Glossary

Key terms used throughout ProofPod, in plain language.

Baseline Mean — The average value of a metric in the control group during the test period. Provides context for interpreting the treatment effect (e.g., a 5% lift on a $50K baseline = $2,500).

Bayesian Inference — A statistical approach that calculates the probability an experiment helped, hurt, or needs more data. Unlike traditional methods, it directly answers "what's the chance this worked?" See Understanding Your Results.

Confidence Interval (CI) — A range around an estimate reflecting uncertainty. A 90% CI means there's a 90% chance the true value falls within the range. Narrows as more data is collected.

Control Group — Locations running business as usual during a test. They serve as the baseline for comparison against the treatment group.

Credible Interval — The Bayesian equivalent of a confidence interval. Has a more intuitive interpretation: "90% probability the true effect is in this range."

Difference-in-Differences (DiD) — A statistical method that estimates a treatment effect by comparing the change in test locations to the change in control locations over the same period. Controls for shared external factors like seasonality. See How Location Testing Works.

Donor Pool — The set of control locations available for constructing a synthetic control. Locations with high correlation to test locations make the best donors.

Fixed Effects — Statistical adjustments that remove predictable variation (day-of-week patterns, seasonal trends, store-level differences) so the treatment effect estimate is cleaner.

Guardrail Metric — A secondary metric monitored during a test to catch unintended side effects. For example, watching churn while testing a price increase. See Guardrail Metrics.

Lift — The percentage change in a metric caused by the experiment. A +5% lift means the treatment group outperformed the control group by 5%.

Minimum Detectable Effect (MDE) — The smallest percentage change you want your test to be able to detect. Lower MDEs require more data and longer tests. Typically set between 3% and 10%.

Observation — A single data point in the analysis, usually one location on one day. More observations lead to tighter confidence intervals.

Primary Metric — The main metric your experiment is designed to move (e.g., revenue, visits, enrollments). Each test has exactly one primary metric.

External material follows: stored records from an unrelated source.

-- ==== Sys2Proof/Syntax.lean ====
section
/-! DEFINITION. The commands of the block: one constructor per row of spec/opcode_table.json.

A row is a step of the part or of what stands around it: a host access, an edge on a pin, or a move of one of the part's
own blocks. A host access carries what the host puts on the bus. The last operand of a row that starts an access, `after`,
is how many of the part's own events follow directly upon the arrival with nothing else between them (log 6); with
`after = 0` the access is left where its arrival puts it and the rows of the downstream port carry it on. -/

namespace Sys2Proof

/-- Which of the owed point events a row makes: the one at a record, or all that are owed, in ascending record order. -/
inductive Which where
  | one (r : Rec)
  | all
  deriving DecidableEq, Repr

/-- The two forms of a mailbox command's row (log 6). -/
inductive CommandStep where
  /-- The host writes the command word, whole, at `addr`: the row's code in bits 7:0, `tag` in 15:8, and `upper`, which the
  part ignores (R146). -/
  | word (addr : Addr) (tag : BitVec 8) (upper : BitVec 16) (after : Nat)
  /-- The command in hand, when it is the row's, goes on by `events` events of its own. -/
  | run (events : Nat)
  deriving DecidableEq, Repr

/-- What the host puts on the bus to read a word: the address and the byte enables (R1). -/
structure BusRead where
  addr : Addr
  be : BitVec 4
  deriving DecidableEq, Repr

/-- The commands: one constructor per row of the table, in the table's order. -/
inductive Instr where
  | passedWrite (addr : Addr) (data : Word) (be : BitVec 4) (after : Nat)
  | downstreamAccessDone
  | bindTrigger (dsel : BitVec 3) (addr : Addr) (data : Word) (after : Nat)
  | bindRejected
  | bindBound
  | secondTick
  | silenceExpiry (which : Which)
  | walkExpiry (slot : Fin 4)
  | verdictWordRead (read : BusRead) (after : Nat)
  | planWordRead (read : BusRead) (after : Nat)
  | heldReadRelease
  | swallowedWrite (addr : Addr) (data : Word) (be : BitVec 4) (after : Nat)
  | serialWordWrite (addr : Addr) (data : Word) (after : Nat)
  | replyWordWrite (addr : Addr) (data : Word) (after : Nat)
  | heldReplyWriteRelease (after : Nat)
  | malformedReplyWrite (addr : Addr) (data : Word) (be : BitVec 4) (after : Nat)
  | replyEvent
  | loopIsolateChange (loop : Loop)
  | zoneLoad (zclk : Option Bool)
  | consentRederivation (which : Which)
  | walkEndEvent (slot : Fin 4)
  | walkClearEvent (slot : Fin 4) (moves : Nat)
  | mailboxOverrunWrite (addr : Addr) (data : Word) (be : BitVec 4) (after : Nat)
  | unknownCommand (code : BitVec 8) (how : CommandStep)
  | commandComplete
  | planLoad (how : CommandStep)
  | snapshot (how : CommandStep)
  | restore (how : CommandStep)
  | profileSet (how : CommandStep)
  | sealPlan (how : CommandStep)
  | walkStart (how : CommandStep)
  | walkEnd (how : CommandStep)
  | accept (how : CommandStep)
  | release (how : CommandStep)
  | adopt (how : CommandStep)
  | clearFlags (how : CommandStep)
  | clearVerdict (how : CommandStep)
  | revertPrepare (how : CommandStep)
  | revert (how : CommandStep)
  | query (how : CommandStep)
  | reset (how : CommandStep)
  | consumerWrite (addr : Addr) (data : Word) (after : Nat)
  | reportRecordStart
  | reportRecordPublish
  | hostReset
  | powerOnReset
  | powerOnRelease (liso : BitVec 4)
  | zoneChainShift (zdat zload : Bool)
  | hostResetRelease
  | refclkRisingEdge (liso : BitVec 4) (order : List Loop) (tickLast : Bool)
  deriving DecidableEq, Repr

end Sys2Proof
end

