-- ==== Sys2Proof/Config.lean ====
section
/-! DEFINITION. What is fixed for the machine, and the values the manual leaves open. -/

namespace Sys2Proof.Config

/-- What a RAM byte that nothing has written reads as. DESIGN CHOICE (log 1): the manual says only "whatever the RAM
powered up with" (R22); unsafe. -/
def ramFill : Byte := 0

/-- The RESULT word w10 of a WALK START whose END does not fit 32 bits: a free value, DESIGN CHOICE (log 15). R129 gives
END in w10 and R126 no upper bound for END. The argument is END. -/
opaque walkEndOverflow : Nat → Word

/-- The largest value of the seconds counter, 4,294,967,295 (R33). -/
def maxSecond : Nat := 4294967295

/-- The number of reference cycles in a second (R33). -/
def cyclesPerSecond : Nat := 32768

/-- The reference edges an input must hold a new level (R91). -/
def stableEdges : Nat := 16

/-- The host grants the Internal Master stands by through (R18). -/
def starveLimit : Nat := 32

/-- The length the Intake Queue never exceeds (R55). -/
def intakeLimit : Nat := 4

/-- The length the pending queue never exceeds (R178). -/
def pendingLimit : Nat := 16

/-- The entries a hit list never exceeds (R126). -/
def hitListLimit : Nat := 32

/-- The first byte past the address space. -/
def spaceEnd : Nat := 0x1000000

/-- SIGNATURE of a binding descriptor (R185). -/
def bindSignature : Word := 0x4F544D31

/-- Word 0 of a plan block (R189). -/
def planSignature : Word := 0x4F54504C

/-- Word 0 of a snapshot header (R190). -/
def headerSignature : Word := 0x4F545348

/-- Word 0 of a state block (R190). -/
def stateSignature : Word := 0x4F545342

end Sys2Proof.Config
end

R² (R-squared) — A measure of how well the synthetic control matches the test group's historical pattern. Ranges from 0 to 1; above 0.7 is good. Low R² means the control doesn't track the test group well, reducing result reliability.

Recommendation — ProofPod's verdict after analysis: Scale (roll it out), Kill (stop it), or Continue (need more data). See Recommendations.

Saved View — A named set of Insights page filters (event type, date range, locations, granularity) that can be loaded instantly or added to a dashboard. See Saved Views.

Synthetic Control — A weighted combination of control locations that, together, replicate the test group's pre-period behavior. More robust than matching to a single location. See Location Matching.

Treatment Effect — The estimated causal impact of an experiment on the primary metric. Calculated as the difference between treatment and control group changes.

Treatment Group — Locations where the experimental change is implemented (new pricing, new program, new hours, etc.). Compared against the control group to measure impact.